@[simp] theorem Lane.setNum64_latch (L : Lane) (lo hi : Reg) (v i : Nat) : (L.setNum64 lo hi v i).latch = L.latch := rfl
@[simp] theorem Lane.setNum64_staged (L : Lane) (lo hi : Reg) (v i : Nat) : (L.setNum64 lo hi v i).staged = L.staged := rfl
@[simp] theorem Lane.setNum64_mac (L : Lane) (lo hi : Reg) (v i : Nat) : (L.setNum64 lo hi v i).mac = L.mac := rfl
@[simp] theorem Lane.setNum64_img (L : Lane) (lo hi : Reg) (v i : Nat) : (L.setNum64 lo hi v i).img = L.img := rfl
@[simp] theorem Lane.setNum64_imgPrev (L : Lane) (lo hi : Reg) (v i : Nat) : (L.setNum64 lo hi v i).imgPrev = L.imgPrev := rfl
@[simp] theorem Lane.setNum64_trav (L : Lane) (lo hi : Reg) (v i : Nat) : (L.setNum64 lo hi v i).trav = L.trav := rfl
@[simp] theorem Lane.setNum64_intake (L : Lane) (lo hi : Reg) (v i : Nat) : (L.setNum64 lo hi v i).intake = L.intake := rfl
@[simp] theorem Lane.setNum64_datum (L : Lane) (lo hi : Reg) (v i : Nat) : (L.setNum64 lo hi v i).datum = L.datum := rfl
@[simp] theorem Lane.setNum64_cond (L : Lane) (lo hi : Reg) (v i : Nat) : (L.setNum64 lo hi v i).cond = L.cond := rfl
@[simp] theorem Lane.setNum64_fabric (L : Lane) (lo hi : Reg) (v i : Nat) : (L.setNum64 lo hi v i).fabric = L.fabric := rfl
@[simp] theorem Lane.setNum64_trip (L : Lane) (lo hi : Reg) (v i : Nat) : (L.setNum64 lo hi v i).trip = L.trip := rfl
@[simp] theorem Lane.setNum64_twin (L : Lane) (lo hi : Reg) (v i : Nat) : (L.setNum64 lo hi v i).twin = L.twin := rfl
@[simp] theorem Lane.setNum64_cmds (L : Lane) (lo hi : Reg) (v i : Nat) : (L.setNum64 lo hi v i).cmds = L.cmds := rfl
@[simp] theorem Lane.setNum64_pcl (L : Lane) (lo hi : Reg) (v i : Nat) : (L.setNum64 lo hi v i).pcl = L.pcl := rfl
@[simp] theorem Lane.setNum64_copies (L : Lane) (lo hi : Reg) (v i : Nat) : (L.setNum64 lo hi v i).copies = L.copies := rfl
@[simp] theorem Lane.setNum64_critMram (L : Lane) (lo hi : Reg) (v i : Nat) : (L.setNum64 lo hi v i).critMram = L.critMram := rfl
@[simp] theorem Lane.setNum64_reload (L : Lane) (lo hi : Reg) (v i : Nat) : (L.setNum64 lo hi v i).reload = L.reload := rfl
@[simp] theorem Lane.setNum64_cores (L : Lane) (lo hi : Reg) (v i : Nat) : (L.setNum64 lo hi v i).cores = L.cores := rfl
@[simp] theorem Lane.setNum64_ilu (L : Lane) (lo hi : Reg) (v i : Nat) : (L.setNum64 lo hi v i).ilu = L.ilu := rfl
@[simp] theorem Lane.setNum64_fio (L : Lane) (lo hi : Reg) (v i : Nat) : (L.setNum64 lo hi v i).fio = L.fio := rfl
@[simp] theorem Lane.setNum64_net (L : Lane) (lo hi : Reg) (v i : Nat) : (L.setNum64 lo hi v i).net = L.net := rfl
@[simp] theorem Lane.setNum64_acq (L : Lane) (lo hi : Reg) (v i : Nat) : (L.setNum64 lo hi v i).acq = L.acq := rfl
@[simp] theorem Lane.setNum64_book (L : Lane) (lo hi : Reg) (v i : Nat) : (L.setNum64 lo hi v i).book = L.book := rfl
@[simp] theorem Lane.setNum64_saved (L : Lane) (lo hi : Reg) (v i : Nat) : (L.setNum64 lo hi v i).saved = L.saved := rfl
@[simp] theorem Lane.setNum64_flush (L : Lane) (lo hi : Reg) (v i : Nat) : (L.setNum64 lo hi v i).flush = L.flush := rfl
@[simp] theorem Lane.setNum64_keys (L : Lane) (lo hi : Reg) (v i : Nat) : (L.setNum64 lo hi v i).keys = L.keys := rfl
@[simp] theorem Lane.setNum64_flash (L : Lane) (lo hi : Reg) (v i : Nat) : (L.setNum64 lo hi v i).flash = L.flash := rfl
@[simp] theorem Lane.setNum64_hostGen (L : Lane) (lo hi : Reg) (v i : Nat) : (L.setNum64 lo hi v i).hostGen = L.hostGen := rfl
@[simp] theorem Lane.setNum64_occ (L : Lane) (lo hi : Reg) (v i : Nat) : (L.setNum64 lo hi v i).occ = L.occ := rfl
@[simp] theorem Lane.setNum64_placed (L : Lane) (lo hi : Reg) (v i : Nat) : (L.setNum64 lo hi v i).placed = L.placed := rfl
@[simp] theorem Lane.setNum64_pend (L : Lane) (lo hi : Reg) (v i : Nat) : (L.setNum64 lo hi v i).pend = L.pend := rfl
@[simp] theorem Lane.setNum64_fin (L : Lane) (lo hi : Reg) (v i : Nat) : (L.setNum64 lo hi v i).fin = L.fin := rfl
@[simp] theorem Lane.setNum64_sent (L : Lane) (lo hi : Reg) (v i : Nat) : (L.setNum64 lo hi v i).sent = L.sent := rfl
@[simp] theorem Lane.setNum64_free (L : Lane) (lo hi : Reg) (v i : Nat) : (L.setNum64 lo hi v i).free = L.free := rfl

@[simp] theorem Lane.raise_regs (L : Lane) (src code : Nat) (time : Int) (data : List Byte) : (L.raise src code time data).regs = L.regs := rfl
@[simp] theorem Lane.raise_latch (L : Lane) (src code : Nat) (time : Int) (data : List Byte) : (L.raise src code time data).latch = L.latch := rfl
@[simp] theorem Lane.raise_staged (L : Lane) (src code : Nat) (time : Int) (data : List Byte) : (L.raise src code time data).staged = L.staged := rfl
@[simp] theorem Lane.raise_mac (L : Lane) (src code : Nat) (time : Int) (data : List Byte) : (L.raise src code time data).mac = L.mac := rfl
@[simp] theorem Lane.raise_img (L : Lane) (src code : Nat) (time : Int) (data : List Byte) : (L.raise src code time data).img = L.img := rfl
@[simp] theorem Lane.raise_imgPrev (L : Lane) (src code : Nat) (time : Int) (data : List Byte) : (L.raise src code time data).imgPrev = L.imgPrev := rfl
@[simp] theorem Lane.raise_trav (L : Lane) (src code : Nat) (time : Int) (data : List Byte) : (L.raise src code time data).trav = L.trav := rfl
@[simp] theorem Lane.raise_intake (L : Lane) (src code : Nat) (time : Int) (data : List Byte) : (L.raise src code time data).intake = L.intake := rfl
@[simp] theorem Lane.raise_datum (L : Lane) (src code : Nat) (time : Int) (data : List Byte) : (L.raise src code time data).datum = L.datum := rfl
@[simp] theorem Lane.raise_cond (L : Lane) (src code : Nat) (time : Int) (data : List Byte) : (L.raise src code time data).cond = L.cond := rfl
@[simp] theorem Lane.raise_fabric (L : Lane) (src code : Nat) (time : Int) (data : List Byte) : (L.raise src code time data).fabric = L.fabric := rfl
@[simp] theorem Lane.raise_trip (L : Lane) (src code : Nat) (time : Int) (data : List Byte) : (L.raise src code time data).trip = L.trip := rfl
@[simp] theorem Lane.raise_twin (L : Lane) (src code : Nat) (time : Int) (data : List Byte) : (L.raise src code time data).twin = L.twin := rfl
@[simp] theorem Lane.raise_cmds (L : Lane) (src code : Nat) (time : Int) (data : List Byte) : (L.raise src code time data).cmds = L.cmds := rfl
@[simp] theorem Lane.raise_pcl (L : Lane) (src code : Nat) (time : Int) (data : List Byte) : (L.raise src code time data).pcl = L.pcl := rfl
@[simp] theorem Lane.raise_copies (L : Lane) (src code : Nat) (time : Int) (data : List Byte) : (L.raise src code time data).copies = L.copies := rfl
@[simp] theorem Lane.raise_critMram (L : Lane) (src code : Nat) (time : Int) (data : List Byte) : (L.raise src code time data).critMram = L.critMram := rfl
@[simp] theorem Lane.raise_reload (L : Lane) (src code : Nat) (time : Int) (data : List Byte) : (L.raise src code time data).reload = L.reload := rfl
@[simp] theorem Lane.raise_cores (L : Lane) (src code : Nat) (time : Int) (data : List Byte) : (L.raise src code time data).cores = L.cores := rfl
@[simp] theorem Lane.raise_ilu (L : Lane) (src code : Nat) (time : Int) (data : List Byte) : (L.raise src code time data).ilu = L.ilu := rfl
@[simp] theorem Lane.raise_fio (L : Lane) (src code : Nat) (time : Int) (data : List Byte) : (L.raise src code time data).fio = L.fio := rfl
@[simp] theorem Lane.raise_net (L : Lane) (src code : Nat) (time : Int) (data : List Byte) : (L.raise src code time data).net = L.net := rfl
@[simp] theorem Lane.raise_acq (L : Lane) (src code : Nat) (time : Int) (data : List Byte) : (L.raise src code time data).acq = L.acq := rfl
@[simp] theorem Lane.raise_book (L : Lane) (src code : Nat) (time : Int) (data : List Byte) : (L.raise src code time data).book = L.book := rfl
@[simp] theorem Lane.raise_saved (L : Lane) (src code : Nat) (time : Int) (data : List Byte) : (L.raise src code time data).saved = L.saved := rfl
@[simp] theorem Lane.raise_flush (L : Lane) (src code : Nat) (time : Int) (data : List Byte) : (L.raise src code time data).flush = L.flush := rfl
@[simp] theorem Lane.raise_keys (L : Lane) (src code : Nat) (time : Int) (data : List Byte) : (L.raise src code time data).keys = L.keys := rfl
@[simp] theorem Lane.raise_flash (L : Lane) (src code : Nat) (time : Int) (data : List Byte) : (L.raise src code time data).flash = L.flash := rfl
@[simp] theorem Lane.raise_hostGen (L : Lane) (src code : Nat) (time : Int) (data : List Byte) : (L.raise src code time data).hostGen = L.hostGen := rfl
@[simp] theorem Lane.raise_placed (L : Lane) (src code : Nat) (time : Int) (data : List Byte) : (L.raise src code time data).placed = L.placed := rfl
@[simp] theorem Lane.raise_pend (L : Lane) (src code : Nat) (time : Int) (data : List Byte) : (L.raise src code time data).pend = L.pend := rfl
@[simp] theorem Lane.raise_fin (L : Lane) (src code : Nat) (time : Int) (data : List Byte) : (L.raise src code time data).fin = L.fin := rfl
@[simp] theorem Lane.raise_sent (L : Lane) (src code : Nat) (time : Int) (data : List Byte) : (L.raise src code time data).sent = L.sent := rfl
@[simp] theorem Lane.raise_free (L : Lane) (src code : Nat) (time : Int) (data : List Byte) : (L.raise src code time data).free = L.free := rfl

————

**About this exercise:**
Take the stretch of lines above from the one containing "data).pcl = L.pcl := rfl" through the one containing "data).acq = L.acq := rfl" and repeat it exactly, adding no other line.

**Answer section:**
@[simp] theorem Lane.raise_pcl (L : Lane) (src code : Nat) (time : Int) (data : List Byte) : (L.raise src code time data).pcl = L.pcl := rfl
@[simp] theorem Lane.raise_copies (L : Lane) (src code : Nat) (time : Int) (data : List Byte) : (L.raise src code time data).copies = L.copies := rfl
@[simp] theorem Lane.raise_critMram (L : Lane) (src code : Nat) (time : Int) (data : List Byte) : (L.raise src code time data).critMram = L.critMram := rfl
@[simp] theorem Lane.raise_reload (L : Lane) (src code : Nat) (time : Int) (data : List Byte) : (L.raise src code time data).reload = L.reload := rfl
@[simp] theorem Lane.raise_cores (L : Lane) (src code : Nat) (time : Int) (data : List Byte) : (L.raise src code time data).cores = L.cores := rfl
@[simp] theorem Lane.raise_ilu (L : Lane) (src code : Nat) (time : Int) (data : List Byte) : (L.raise src code time data).ilu = L.ilu := rfl
@[simp] theorem Lane.raise_fio (L : Lane) (src code : Nat) (time : Int) (data : List Byte) : (L.raise src code time data).fio = L.fio := rfl
@[simp] theorem Lane.raise_net (L : Lane) (src code : Nat) (time : Int) (data : List Byte) : (L.raise src code time data).net = L.net := rfl
@[simp] theorem Lane.raise_acq (L : Lane) (src code : Nat) (time : Int) (data : List Byte) : (L.raise src code time data).acq = L.acq := rfl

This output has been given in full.